## Dataset records
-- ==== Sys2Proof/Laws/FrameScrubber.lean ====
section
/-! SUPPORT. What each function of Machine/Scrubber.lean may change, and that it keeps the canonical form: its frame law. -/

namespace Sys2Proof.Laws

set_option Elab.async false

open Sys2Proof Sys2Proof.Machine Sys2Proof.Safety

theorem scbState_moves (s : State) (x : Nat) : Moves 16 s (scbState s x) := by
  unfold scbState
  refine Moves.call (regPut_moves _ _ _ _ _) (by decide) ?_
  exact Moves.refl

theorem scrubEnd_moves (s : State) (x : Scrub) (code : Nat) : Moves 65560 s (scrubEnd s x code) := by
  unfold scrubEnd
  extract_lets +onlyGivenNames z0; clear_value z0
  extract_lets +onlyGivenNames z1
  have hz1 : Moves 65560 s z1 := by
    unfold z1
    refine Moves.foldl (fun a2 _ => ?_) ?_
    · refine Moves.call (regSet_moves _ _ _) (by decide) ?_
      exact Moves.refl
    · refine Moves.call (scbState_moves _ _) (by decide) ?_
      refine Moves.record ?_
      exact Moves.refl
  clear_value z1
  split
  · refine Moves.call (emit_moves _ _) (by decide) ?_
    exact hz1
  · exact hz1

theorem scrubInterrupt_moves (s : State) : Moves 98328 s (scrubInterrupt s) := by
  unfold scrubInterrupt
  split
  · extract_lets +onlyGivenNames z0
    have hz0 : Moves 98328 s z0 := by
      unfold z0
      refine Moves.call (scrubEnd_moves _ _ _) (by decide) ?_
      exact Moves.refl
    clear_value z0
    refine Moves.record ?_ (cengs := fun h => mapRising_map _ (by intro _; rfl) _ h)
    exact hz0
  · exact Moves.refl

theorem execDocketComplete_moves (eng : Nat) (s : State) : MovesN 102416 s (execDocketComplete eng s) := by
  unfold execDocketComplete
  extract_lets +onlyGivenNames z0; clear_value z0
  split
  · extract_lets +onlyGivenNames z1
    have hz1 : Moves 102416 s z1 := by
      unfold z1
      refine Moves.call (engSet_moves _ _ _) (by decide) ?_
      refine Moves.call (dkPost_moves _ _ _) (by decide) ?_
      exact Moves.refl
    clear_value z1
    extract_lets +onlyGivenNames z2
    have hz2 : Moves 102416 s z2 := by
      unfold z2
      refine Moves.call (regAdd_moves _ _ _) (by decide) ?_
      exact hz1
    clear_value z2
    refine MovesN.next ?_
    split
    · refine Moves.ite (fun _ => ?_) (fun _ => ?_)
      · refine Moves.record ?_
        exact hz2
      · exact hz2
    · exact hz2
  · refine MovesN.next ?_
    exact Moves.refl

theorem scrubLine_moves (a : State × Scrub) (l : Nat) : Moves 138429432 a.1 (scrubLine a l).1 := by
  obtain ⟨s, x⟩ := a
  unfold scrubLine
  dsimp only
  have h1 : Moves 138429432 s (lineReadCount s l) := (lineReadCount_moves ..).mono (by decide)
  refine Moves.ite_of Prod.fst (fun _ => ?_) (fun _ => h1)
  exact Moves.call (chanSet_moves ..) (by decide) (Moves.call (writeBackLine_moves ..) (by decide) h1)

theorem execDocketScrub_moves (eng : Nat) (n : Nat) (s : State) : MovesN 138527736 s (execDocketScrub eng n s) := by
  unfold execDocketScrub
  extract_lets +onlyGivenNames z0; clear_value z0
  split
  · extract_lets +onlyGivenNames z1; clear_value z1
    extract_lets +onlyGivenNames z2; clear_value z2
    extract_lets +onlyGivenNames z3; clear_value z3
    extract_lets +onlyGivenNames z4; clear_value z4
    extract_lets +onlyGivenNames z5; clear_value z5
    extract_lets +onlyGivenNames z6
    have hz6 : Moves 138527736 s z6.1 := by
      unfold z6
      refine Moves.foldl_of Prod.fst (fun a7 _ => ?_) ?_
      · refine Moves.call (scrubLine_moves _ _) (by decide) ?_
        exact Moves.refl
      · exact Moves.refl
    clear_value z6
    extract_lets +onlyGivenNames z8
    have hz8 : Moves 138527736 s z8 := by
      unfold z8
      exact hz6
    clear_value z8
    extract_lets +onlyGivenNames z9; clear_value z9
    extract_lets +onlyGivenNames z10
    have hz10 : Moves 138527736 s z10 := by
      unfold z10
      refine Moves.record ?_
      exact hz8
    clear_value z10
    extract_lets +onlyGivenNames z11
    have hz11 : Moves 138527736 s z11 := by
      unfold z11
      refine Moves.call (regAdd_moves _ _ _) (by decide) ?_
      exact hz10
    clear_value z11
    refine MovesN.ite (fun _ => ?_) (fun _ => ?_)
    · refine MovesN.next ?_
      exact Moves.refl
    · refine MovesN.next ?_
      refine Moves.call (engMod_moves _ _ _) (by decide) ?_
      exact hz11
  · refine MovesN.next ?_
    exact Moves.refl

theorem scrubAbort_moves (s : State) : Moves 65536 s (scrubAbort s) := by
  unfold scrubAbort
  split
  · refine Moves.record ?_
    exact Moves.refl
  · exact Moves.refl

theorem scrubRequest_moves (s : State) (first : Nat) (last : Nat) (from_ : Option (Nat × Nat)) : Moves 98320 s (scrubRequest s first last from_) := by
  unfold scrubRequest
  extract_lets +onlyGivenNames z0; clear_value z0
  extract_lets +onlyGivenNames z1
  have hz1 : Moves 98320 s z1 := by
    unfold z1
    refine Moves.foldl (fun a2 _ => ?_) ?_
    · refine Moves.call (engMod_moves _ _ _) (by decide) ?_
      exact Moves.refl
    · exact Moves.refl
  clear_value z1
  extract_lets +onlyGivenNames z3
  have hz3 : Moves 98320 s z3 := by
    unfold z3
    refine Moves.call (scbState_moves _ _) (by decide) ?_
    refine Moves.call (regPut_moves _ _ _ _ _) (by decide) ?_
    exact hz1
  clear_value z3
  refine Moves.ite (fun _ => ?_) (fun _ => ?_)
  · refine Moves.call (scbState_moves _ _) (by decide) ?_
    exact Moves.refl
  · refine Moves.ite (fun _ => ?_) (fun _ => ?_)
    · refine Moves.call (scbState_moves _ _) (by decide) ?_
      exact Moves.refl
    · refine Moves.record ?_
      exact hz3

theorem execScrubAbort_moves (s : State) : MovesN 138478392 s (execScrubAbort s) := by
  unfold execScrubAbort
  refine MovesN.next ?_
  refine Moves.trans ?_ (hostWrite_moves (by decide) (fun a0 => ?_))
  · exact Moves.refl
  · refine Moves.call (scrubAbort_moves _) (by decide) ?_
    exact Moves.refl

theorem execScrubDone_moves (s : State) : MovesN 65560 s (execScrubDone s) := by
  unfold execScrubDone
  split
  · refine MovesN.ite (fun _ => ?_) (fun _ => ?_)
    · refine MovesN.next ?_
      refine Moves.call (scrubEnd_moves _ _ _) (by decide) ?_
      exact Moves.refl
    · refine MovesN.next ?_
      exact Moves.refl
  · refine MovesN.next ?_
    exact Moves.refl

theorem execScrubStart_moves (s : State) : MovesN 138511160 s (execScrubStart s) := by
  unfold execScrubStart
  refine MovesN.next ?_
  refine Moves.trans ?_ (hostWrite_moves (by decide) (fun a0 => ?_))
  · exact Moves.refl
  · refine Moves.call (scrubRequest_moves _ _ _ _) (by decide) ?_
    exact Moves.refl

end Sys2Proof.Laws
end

--

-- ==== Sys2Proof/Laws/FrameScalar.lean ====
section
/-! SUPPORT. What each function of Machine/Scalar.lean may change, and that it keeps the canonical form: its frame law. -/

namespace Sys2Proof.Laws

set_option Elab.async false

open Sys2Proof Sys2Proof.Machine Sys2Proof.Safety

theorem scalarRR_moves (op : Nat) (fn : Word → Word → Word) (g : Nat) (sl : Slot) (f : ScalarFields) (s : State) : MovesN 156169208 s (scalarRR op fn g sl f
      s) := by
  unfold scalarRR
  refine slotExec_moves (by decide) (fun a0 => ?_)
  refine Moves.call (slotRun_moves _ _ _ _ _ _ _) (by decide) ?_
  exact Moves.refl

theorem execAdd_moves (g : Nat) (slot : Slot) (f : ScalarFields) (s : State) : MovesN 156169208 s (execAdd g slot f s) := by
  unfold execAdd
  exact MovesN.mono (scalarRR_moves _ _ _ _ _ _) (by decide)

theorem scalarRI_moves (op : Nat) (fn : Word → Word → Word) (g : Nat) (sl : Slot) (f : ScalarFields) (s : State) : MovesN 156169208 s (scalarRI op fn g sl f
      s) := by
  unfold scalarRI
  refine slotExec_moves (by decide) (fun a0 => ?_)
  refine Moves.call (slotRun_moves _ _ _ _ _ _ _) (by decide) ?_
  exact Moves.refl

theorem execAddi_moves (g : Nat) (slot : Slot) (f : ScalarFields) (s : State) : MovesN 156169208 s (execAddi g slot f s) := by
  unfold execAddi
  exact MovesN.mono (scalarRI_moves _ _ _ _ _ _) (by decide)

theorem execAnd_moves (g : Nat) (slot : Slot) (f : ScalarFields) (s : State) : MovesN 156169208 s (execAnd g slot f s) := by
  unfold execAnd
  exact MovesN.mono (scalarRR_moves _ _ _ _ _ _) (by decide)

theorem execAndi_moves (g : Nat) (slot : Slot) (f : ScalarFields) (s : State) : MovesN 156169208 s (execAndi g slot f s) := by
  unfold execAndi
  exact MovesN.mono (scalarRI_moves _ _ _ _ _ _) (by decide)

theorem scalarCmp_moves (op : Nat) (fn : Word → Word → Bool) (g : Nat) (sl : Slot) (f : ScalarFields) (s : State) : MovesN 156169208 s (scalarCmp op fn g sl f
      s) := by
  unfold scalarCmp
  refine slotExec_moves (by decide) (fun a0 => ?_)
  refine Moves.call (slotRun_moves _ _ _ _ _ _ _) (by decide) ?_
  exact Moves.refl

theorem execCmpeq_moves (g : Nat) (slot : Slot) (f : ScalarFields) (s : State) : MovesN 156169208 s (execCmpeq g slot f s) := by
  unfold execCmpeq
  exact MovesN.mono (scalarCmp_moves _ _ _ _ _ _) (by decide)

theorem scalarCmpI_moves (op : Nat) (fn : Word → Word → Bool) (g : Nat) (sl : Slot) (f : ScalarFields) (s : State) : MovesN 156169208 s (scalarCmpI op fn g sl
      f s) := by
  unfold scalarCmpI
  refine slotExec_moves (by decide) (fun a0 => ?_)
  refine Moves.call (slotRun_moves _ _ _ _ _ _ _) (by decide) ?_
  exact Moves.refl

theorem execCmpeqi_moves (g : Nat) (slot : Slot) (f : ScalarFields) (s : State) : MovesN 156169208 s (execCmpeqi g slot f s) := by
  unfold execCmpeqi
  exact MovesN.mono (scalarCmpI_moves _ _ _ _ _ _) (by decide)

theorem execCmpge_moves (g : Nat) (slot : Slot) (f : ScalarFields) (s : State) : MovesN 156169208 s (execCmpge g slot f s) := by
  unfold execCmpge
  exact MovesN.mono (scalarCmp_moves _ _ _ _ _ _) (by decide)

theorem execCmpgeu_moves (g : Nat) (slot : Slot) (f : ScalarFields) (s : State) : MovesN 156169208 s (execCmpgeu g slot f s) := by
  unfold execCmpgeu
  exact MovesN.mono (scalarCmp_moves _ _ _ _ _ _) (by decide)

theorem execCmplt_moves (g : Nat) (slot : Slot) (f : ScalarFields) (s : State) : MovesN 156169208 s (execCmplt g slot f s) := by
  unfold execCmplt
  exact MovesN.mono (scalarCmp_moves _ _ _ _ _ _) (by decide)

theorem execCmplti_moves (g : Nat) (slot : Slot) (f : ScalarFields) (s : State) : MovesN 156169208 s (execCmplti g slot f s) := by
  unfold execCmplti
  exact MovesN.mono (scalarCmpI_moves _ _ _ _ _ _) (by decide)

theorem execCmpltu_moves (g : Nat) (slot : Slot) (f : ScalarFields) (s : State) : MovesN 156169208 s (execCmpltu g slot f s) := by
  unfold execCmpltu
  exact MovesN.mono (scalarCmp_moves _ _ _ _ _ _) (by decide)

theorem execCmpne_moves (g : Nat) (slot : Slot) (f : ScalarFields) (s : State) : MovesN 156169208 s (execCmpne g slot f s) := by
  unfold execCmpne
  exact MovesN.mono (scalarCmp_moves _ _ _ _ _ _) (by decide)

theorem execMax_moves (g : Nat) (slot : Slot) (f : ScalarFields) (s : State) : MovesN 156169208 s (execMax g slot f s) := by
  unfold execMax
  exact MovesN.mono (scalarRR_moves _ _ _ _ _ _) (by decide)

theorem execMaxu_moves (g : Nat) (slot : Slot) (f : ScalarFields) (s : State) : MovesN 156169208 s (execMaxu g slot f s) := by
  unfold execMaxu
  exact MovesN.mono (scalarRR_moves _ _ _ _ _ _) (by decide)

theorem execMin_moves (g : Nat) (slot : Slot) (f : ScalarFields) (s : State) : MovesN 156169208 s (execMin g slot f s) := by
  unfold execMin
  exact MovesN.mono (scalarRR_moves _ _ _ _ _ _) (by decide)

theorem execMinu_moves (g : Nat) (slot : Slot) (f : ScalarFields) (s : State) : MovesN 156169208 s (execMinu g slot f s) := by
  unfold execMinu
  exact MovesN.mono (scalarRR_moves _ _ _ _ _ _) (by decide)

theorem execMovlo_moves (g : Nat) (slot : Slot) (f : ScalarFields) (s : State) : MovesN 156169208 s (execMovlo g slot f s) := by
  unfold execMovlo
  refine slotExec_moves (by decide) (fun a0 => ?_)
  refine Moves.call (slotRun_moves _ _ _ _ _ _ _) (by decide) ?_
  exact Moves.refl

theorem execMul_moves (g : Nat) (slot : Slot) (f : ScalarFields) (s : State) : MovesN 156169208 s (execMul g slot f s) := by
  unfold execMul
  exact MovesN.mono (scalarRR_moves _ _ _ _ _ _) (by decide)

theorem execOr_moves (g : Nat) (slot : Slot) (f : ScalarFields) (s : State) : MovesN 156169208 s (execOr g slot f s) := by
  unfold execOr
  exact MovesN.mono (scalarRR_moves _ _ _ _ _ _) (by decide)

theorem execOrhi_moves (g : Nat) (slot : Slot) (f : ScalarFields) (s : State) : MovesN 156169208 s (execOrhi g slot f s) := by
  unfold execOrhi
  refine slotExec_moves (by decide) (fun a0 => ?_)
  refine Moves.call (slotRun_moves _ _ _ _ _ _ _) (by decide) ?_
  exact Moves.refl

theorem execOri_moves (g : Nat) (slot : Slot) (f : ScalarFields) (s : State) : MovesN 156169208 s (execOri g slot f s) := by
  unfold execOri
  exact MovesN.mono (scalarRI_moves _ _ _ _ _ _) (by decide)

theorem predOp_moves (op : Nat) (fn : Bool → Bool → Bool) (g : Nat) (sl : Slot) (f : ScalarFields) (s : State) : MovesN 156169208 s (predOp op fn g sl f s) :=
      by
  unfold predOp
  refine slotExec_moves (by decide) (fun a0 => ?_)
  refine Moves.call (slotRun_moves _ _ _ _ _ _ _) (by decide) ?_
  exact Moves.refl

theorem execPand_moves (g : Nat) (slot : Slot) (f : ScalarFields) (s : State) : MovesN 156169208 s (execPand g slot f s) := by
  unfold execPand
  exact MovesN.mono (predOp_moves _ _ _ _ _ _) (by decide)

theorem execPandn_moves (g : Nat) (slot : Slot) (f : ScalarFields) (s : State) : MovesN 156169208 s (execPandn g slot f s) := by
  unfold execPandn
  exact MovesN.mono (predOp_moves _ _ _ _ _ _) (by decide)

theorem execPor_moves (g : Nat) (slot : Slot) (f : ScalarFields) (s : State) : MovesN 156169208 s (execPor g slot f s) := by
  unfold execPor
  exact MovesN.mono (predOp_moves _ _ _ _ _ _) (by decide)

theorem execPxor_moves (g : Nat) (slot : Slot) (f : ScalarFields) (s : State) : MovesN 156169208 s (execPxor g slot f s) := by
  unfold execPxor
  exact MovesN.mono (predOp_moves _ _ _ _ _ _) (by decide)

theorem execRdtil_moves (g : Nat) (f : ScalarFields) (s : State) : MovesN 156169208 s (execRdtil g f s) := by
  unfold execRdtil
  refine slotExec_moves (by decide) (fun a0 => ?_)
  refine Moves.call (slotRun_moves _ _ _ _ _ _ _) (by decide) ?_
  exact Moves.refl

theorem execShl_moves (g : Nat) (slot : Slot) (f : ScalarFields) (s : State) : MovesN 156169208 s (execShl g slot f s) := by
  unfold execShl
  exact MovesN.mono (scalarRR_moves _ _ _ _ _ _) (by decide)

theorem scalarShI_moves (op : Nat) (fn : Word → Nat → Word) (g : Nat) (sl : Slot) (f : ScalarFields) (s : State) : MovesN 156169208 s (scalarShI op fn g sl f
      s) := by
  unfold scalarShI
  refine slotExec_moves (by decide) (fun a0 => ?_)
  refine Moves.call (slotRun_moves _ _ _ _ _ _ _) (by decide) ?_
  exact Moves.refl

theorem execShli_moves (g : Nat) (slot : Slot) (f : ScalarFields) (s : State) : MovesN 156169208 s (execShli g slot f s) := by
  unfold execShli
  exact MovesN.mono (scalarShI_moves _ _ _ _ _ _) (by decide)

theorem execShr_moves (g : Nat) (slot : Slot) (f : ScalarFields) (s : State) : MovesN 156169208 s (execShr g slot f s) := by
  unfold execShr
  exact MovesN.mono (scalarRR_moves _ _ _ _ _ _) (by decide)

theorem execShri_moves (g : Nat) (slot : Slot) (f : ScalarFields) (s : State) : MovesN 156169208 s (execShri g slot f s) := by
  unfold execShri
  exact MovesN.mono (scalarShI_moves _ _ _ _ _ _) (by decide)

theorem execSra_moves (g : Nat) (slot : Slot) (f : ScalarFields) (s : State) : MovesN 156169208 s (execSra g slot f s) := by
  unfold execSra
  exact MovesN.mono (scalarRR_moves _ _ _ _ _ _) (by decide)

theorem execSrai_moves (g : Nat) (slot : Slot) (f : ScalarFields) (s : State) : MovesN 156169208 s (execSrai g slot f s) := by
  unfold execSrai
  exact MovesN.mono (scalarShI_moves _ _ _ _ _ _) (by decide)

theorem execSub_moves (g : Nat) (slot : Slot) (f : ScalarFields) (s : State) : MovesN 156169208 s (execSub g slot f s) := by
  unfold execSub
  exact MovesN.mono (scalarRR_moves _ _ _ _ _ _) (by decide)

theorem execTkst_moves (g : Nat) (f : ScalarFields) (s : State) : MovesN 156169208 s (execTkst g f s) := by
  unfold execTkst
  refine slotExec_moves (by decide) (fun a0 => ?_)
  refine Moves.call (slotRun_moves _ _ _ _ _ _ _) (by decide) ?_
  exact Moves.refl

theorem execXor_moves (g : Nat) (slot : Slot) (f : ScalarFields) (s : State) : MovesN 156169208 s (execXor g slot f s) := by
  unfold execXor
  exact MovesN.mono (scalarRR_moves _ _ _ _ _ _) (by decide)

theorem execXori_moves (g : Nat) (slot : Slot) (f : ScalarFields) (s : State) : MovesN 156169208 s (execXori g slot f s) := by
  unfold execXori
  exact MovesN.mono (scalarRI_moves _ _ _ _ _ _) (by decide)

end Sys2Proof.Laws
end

## Work order
Show all lines from the records above where the word "execCmpltu" occurs.

## Answer to this exercise
theorem execCmpltu_moves (g : Nat) (slot : Slot) (f : ScalarFields) (s : State) : MovesN 156169208 s (execCmpltu g slot f s) := by
  unfold execCmpltu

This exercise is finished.